Stored items
────

-- ==== Sys2Proof/Laws/FrameDump.lean ====
section
/-! SUPPORT. Frames of the operations of Machine/Dump.lean: the units each of them may change. -/

namespace Sys2Proof.Machine

theorem updDmp_frame (f : Dump → Dump) (b : Block) :
    Block.Only [.dmp] b (updDmp f b) := by
  unfold updDmp
  with_reducible
    refine .set_dmp ?_ _ (by decide)
    exact .refl _ _

theorem dumpFreeze_frame (b : Block) :
    Block.Only [.arb, .hic, .mbx, .rpl] b (dumpFreeze b) := by
  unfold dumpFreeze
  with_reducible
    refine .ite _ ?_ ?_
    exact .refl _ _
    refine .step (drainCheck_frame ..) (by decide) ?_
    refine .step (updArb_frame ..) (by decide) ?_
    refine .step (setFreeze_frame ..) (by decide) ?_
    exact .refl _ _

theorem fatalNote_frame (cause : U16) (b : Block) :
    Block.Only [.dmp, .tide] b (fatalNote cause b) := by
  unfold fatalNote
  with_reducible
    refine .step (updDmp_frame ..) (by decide) ?_
    exact .refl _ _

theorem fatalAct_frame (cause : U16) (b : Block) :
    Block.Only (Part.but [.snaps, .barrier, .fab, .d2d, .cross, .met, .acc, .pq, .slu, .sluCnt, .vehCfg, .v2g, .v2gCfg, .rcm, .rcmTest, .pf, .auth, .backup, .hp, .pnl, .frames, .nfc, .rst, .upd, .dbg, .settings, .newSettings, .legalSet, .updRec, .kept, .prior]) b (fatalAct cause b) := by
  unfold fatalAct
  with_reducible
    try lift_lets
    intro xx
    refine Block.Only.viaVar xx ?_ (fun _ => ?_) <;> [simp only [xx]; clear_value xx]
    refine .step (irq_frame ..) (by decide) ?_
    refine .step (legalLog_frame ..) (by decide) ?_
    exact .refl _ _
    refine .ite _ ?_ ?_
    refine .step (irq_frame ..) (by decide) ?_
    refine .step (updDmp_frame ..) (by decide) ?_
    refine .step (deviceFault_frame ..) (by decide) ?_
    refine .step (updDmp_frame ..) (by decide) ?_
    assumption
    refine .step (fatalNote_frame ..) (by decide) ?_
    refine .step (dumpFreeze_frame ..) (by decide) ?_
    refine .step (deviceFault_frame ..) (by decide) ?_
    refine .step (updDmp_frame ..) (by decide) ?_
    assumption

theorem fatalError_frame (b : Block) :
    Block.Only (Part.but [.snaps, .barrier, .fab, .d2d, .cross, .met, .acc, .pq, .slu, .sluCnt, .vehCfg, .v2g, .v2gCfg, .rcm, .rcmTest, .pf, .auth, .backup, .hp, .pnl, .frames, .nfc, .rst, .upd, .dbg, .settings, .newSettings, .legalSet, .updRec, .kept, .prior]) b (fatalError b) := by
  unfold fatalError
  with_reducible
    split
    exact .refl _ _
    refine .step (fatalAct_frame ..) (by decide) ?_
    refine .step (updDmp_frame ..) (by decide) ?_
    exact .refl _ _

theorem takeDump_frame (b : Block) :
    Block.Only [.dmp] b (takeDump b) := by
  unfold takeDump
  with_reducible
    refine .step (updDmp_frame ..) (by decide) ?_
    exact .refl _ _

theorem dumpBegin_frame (b : Block) :
    Block.Only [.dmp] b (dumpBegin b) := by
  unfold dumpBegin
  with_reducible
    try lift_lets
    intro xx
    refine Block.Only.viaVar xx ?_ (fun _ => ?_) <;> [simp only [xx]; clear_value xx]
    refine .step (takeDump_frame ..) (by decide) ?_
    exact .refl _ _
    refine .step (updDmp_frame ..) (by decide) ?_
    assumption

theorem dumpStart_frame (b : Block) :
    Block.Only [.dmp, .prior, .tide] b (dumpStart b) := by
  unfold dumpStart
  with_reducible
    split
    exact .refl _ _
    refine .ite _ ?_ ?_
    exact .refl _ _
    refine .ite _ ?_ ?_
    refine .step (dumpBegin_frame ..) (by decide) ?_
    exact .refl _ _
    refine .afterTicks (by decide) (by decide) (fun _ _ => ?_) ?_
    refine .step (dumpBegin_frame ..) (by decide) ?_
    assumption
    exact .refl _ _

theorem dumpComplete_frame (b : Block) :
    Block.Only [.arb, .dmp, .hic] b (dumpComplete b) := by
  unfold dumpComplete
  with_reducible
    try lift_lets
    intro xx
    refine Block.Only.viaVar xx ?_ (fun _ => ?_) <;> [simp only [xx]; clear_value xx]
    refine .step (irq_frame ..) (by decide) ?_
    refine .step (updDmp_frame ..) (by decide) ?_
    exact .refl _ _
    refine .ite _ ?_ ?_
    refine .onlyIf _ (fun _ _ => ?_) ?_
    refine .step (liftFreeze_frame ..) (by decide) ?_
    assumption
    assumption
    exact .refl _ _

theorem exportAux_frame (header : List U8) (y0 : Nat) (y1 : Block) :
    Block.Only [.arb, .btn, .cwy, .cwyX, .dmp, .hic, .lau, .mbx, .qmg, .rpl] y1 (exportAux header y0 y1) := by
  fun_induction exportAux header y0 y1
  with_reducible
    exact .refl _ _
    exact .refl _ _
    refine .step (ok_frame ..) (by decide) ?_
    refine .step (updDmp_frame ..) (by decide) ?_
    exact .refl _ _
    refine .trans ?_ (by assumption)
    refine .step (updDmp_frame ..) (by decide) ?_
    refine .ofPair (by assumption) ?_
    refine .step (sendRecord_frame ..) (by decide) ?_
    exact .refl _ _
    refine .ofPair (by assumption) ?_
    refine .step (sendRecord_frame ..) (by decide) ?_
    exact .refl _ _

theorem exportStep_frame (b : Block) :
    Block.Only [.arb, .btn, .cwy, .cwyX, .dmp, .hic, .lau, .mbx, .qmg, .rpl] b (exportStep b) := by
  unfold exportStep
  with_reducible
    refine .ite _ ?_ ?_
    refine .step (exportAux_frame ..) (by decide) ?_
    exact .refl _ _
    exact .refl _ _

theorem dmpGetStatus_frame (m : Fin 4) (b : Block) :
    Block.Only [.mbx, .rpl] b (dmpGetStatus m b) := by
  unfold dmpGetStatus
  with_reducible
    refine .step (ok_frame ..) (by decide) ?_
    exact .refl _ _

theorem dmpExport_frame (m : Fin 4) (b : Block) :
    Block.Only [.arb, .btn, .cwy, .cwyX, .dmp, .hic, .lau, .mbx, .qmg, .rpl] b (dmpExport m b) := by
  unfold dmpExport
  with_reducible
    refine .ite _ ?_ ?_
    exact .refl _ _
    refine .checked (by decide) (by decide) (fun _ _ => ?_) ?_
    refine .step (exportStep_frame ..) (by decide) ?_
    refine .step (updDmp_frame ..) (by decide) ?_
    assumption
    exact .refl _ _

theorem dmpRelease_frame (m : Fin 4) (b : Block) :
    Block.Only [.dmp, .mbx, .rpl] b (dmpRelease m b) := by
  unfold dmpRelease
  with_reducible
    refine .checked (by decide) (by decide) (fun _ _ => ?_) ?_
    refine .step (ok_frame ..) (by decide) ?_
    refine .step (updDmp_frame ..) (by decide) ?_
    assumption
    exact .refl _ _

theorem dmpTrigger_frame (m : Fin 4) (b : Block) :
    Block.Only [.dmp, .hic, .key, .mbx, .rpl] b (dmpTrigger m b) := by
  unfold dmpTrigger
  with_reducible
    try lift_lets
    intro xx
    refine Block.Only.viaPair xx ?_ (fun _ => ?_) <;> [simp only [xx]; clear_value xx]
    refine .step (authorise_frame ..) (by decide) ?_
    exact .refl _ _
    refine .ite _ ?_ ?_
    refine .step (ok_frame ..) (by decide) ?_
    refine .step (raiseFatal_frame ..) (by decide) ?_
    assumption
    refine .step (refuse_frame ..) (by decide) ?_
    assumption

end Sys2Proof.Machine
end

────

*Instructions to follow*.
Each line must be given again exactly as written above.

*Answer*.
-- ==== Sys2Proof/Laws/FrameDump.lean ====
section
/-! SUPPORT. Frames of the operations of Machine/Dump.lean: the units each of them may change. -/

namespace Sys2Proof.Machine

theorem updDmp_frame (f : Dump → Dump) (b : Block) :
    Block.Only [.dmp] b (updDmp f b) := by
  unfold updDmp
  with_reducible
    refine .set_dmp ?_ _ (by decide)
    exact .refl _ _

theorem dumpFreeze_frame (b : Block) :
    Block.Only [.arb, .hic, .mbx, .rpl] b (dumpFreeze b) := by
  unfold dumpFreeze
  with_reducible
    refine .ite _ ?_ ?_
    exact .refl _ _
    refine .step (drainCheck_frame ..) (by decide) ?_
    refine .step (updArb_frame ..) (by decide) ?_
    refine .step (setFreeze_frame ..) (by decide) ?_
    exact .refl _ _

theorem fatalNote_frame (cause : U16) (b : Block) :
    Block.Only [.dmp, .tide] b (fatalNote cause b) := by
  unfold fatalNote
  with_reducible
    refine .step (updDmp_frame ..) (by decide) ?_
    exact .refl _ _

theorem fatalAct_frame (cause : U16) (b : Block) :
    Block.Only (Part.but [.snaps, .barrier, .fab, .d2d, .cross, .met, .acc, .pq, .slu, .sluCnt, .vehCfg, .v2g, .v2gCfg, .rcm, .rcmTest, .pf, .auth, .backup, .hp, .pnl, .frames, .nfc, .rst, .upd, .dbg, .settings, .newSettings, .legalSet, .updRec, .kept, .prior]) b (fatalAct cause b) := by
  unfold fatalAct
  with_reducible
    try lift_lets
    intro xx
    refine Block.Only.viaVar xx ?_ (fun _ => ?_) <;> [simp only [xx]; clear_value xx]
    refine .step (irq_frame ..) (by decide) ?_
    refine .step (legalLog_frame ..) (by decide) ?_
    exact .refl _ _
    refine .ite _ ?_ ?_
    refine .step (irq_frame ..) (by decide) ?_
    refine .step (updDmp_frame ..) (by decide) ?_
    refine .step (deviceFault_frame ..) (by decide) ?_
    refine .step (updDmp_frame ..) (by decide) ?_
    assumption
    refine .step (fatalNote_frame ..) (by decide) ?_
    refine .step (dumpFreeze_frame ..) (by decide) ?_
    refine .step (deviceFault_frame ..) (by decide) ?_
    refine .step (updDmp_frame ..) (by decide) ?_
    assumption

theorem fatalError_frame (b : Block) :
    Block.Only (Part.but [.snaps, .barrier, .fab, .d2d, .cross, .met, .acc, .pq, .slu, .sluCnt, .vehCfg, .v2g, .v2gCfg, .rcm, .rcmTest, .pf, .auth, .backup, .hp, .pnl, .frames, .nfc, .rst, .upd, .dbg, .settings, .newSettings, .legalSet, .updRec, .kept, .prior]) b (fatalError b) := by
  unfold fatalError
  with_reducible
    split
    exact .refl _ _
    refine .step (fatalAct_frame ..) (by decide) ?_
    refine .step (updDmp_frame ..) (by decide) ?_
    exact .refl _ _

theorem takeDump_frame (b : Block) :
    Block.Only [.dmp] b (takeDump b) := by
  unfold takeDump
  with_reducible
    refine .step (updDmp_frame ..) (by decide) ?_
    exact .refl _ _

theorem dumpBegin_frame (b : Block) :
    Block.Only [.dmp] b (dumpBegin b) := by
  unfold dumpBegin
  with_reducible
    try lift_lets
    intro xx
    refine Block.Only.viaVar xx ?_ (fun _ => ?_) <;> [simp only [xx]; clear_value xx]
    refine .step (takeDump_frame ..) (by decide) ?_
    exact .refl _ _
    refine .step (updDmp_frame ..) (by decide) ?_
    assumption

theorem dumpStart_frame (b : Block) :
    Block.Only [.dmp, .prior, .tide] b (dumpStart b) := by
  unfold dumpStart
  with_reducible
    split
    exact .refl _ _
    refine .ite _ ?_ ?_
    exact .refl _ _
    refine .ite _ ?_ ?_
    refine .step (dumpBegin_frame ..) (by decide) ?_
    exact .refl _ _
    refine .afterTicks (by decide) (by decide) (fun _ _ => ?_) ?_
    refine .step (dumpBegin_frame ..) (by decide) ?_
    assumption
    exact .refl _ _

theorem dumpComplete_frame (b : Block) :
    Block.Only [.arb, .dmp, .hic] b (dumpComplete b) := by
  unfold dumpComplete
  with_reducible
    try lift_lets
    intro xx
    refine Block.Only.viaVar xx ?_ (fun _ => ?_) <;> [simp only [xx]; clear_value xx]
    refine .step (irq_frame ..) (by decide) ?_
    refine .step (updDmp_frame ..) (by decide) ?_
    exact .refl _ _
    refine .ite _ ?_ ?_
    refine .onlyIf _ (fun _ _ => ?_) ?_
    refine .step (liftFreeze_frame ..) (by decide) ?_
    assumption
    assumption
    exact .refl _ _

theorem exportAux_frame (header : List U8) (y0 : Nat) (y1 : Block) :
    Block.Only [.arb, .btn, .cwy, .cwyX, .dmp, .hic, .lau, .mbx, .qmg, .rpl] y1 (exportAux header y0 y1) := by
  fun_induction exportAux header y0 y1
  with_reducible
    exact .refl _ _
    exact .refl _ _
    refine .step (ok_frame ..) (by decide) ?_
    refine .step (updDmp_frame ..) (by decide) ?_
    exact .refl _ _
    refine .trans ?_ (by assumption)
    refine .step (updDmp_frame ..) (by decide) ?_
    refine .ofPair (by assumption) ?_
    refine .step (sendRecord_frame ..) (by decide) ?_
    exact .refl _ _
    refine .ofPair (by assumption) ?_
    refine .step (sendRecord_frame ..) (by decide) ?_
    exact .refl _ _

theorem exportStep_frame (b : Block) :
    Block.Only [.arb, .btn, .cwy, .cwyX, .dmp, .hic, .lau, .mbx, .qmg, .rpl] b (exportStep b) := by
  unfold exportStep
  with_reducible
    refine .ite _ ?_ ?_
    refine .step (exportAux_frame ..) (by decide) ?_
    exact .refl _ _
    exact .refl _ _

theorem dmpGetStatus_frame (m : Fin 4) (b : Block) :
    Block.Only [.mbx, .rpl] b (dmpGetStatus m b) := by
  unfold dmpGetStatus
  with_reducible
    refine .step (ok_frame ..) (by decide) ?_
    exact .refl _ _

theorem dmpExport_frame (m : Fin 4) (b : Block) :
    Block.Only [.arb, .btn, .cwy, .cwyX, .dmp, .hic, .lau, .mbx, .qmg, .rpl] b (dmpExport m b) := by
  unfold dmpExport
  with_reducible
    refine .ite _ ?_ ?_
    exact .refl _ _
    refine .checked (by decide) (by decide) (fun _ _ => ?_) ?_
    refine .step (exportStep_frame ..) (by decide) ?_
    refine .step (updDmp_frame ..) (by decide) ?_
    assumption
    exact .refl _ _

theorem dmpRelease_frame (m : Fin 4) (b : Block) :
    Block.Only [.dmp, .mbx, .rpl] b (dmpRelease m b) := by
  unfold dmpRelease
  with_reducible
    refine .checked (by decide) (by decide) (fun _ _ => ?_) ?_
    refine .step (ok_frame ..) (by decide) ?_
    refine .step (updDmp_frame ..) (by decide) ?_
    assumption
    exact .refl _ _

theorem dmpTrigger_frame (m : Fin 4) (b : Block) :
    Block.Only [.dmp, .hic, .key, .mbx, .rpl] b (dmpTrigger m b) := by
  unfold dmpTrigger
  with_reducible
    try lift_lets
    intro xx
    refine Block.Only.viaPair xx ?_ (fun _ => ?_) <;> [simp only [xx]; clear_value xx]
    refine .step (authorise_frame ..) (by decide) ?_
    exact .refl _ _
    refine .ite _ ?_ ?_
    refine .step (ok_frame ..) (by decide) ?_
    refine .step (raiseFatal_frame ..) (by decide) ?_
    assumption
    refine .step (refuse_frame ..) (by decide) ?_
    assumption

end Sys2Proof.Machine
end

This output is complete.